What to work on:
Once the line containing "data strb s)" is found in the entries below, reproduce it and every line after it, stopping at and including the line containing "none (R311). -/"; reproduce nothing else, and keep each line exact.

[Collected data]
* * * * *
-- ==== Sys2Proof/Machine/Engine.lean ====
section
/-! DEFINITION. The engine's turn (R262, R293) and what each event does (R73, R271). -/

namespace Sys2Proof.Machine

/-- The completion step of the command in flight: the latched word is decoded and its command runs; a word that
does not decode completes with ILLEGAL_CMD (R14, R98, R262). -/
def runLatched (s : State) : Host.Outcome State Fault Refusal :=
  match decode s.latchWord with
  | .ok i => exec i s
  | .error _ => raiseError .illegalCmd s

/-- The engine's turn: it completes the command in flight, or ends the reset if `rst_n` is high (R262, R293). With
neither to do it changes nothing (log entry 2). -/
def engineTurn (s : State) : Host.Outcome State Fault Refusal :=
  match s.phase with
  | .idle => .next s
  | .busy => runLatched s
  | .resetting => .next (if s.rstN then resetEnded s else s)

/-- One event at the engine's ports, or its turn. -/
def handle (e : Event) (s : State) : Host.Outcome State Fault Refusal :=
  match e with
  | .hostRead offset => .next (hostRead offset s)
  | .hostWrite offset data strb => .next (hostWrite offset data strb s)
  | .engine => engineTurn s
  | .rstLow => .next (rstFell s)
  | .rstHigh => .next (rstRose s)

/-- One atomic step (R73, R271): the first of the events to come, or the engine's turn when there is none (R311). -/
def stepEvent (s : State) : Host.Outcome State Fault Refusal :=
  match s.pending with
  | [] => engineTurn s
  | e :: rest => handle e { s with pending := rest }

/-- The state in which the command word `w` has just been accepted and no host event comes before its completion. -/
def commandLoaded (w : Word) (s : State) : State := { accepted w s with pending := [] }

end Sys2Proof.Machine
end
* * * * *
Result of the exercise:
  | .hostWrite offset data strb => .next (hostWrite offset data strb s)
  | .engine => engineTurn s
  | .rstLow => .next (rstFell s)
  | .rstHigh => .next (rstRose s)

/-- One atomic step (R73, R271): the first of the events to come, or the engine's turn when there is none (R311). -/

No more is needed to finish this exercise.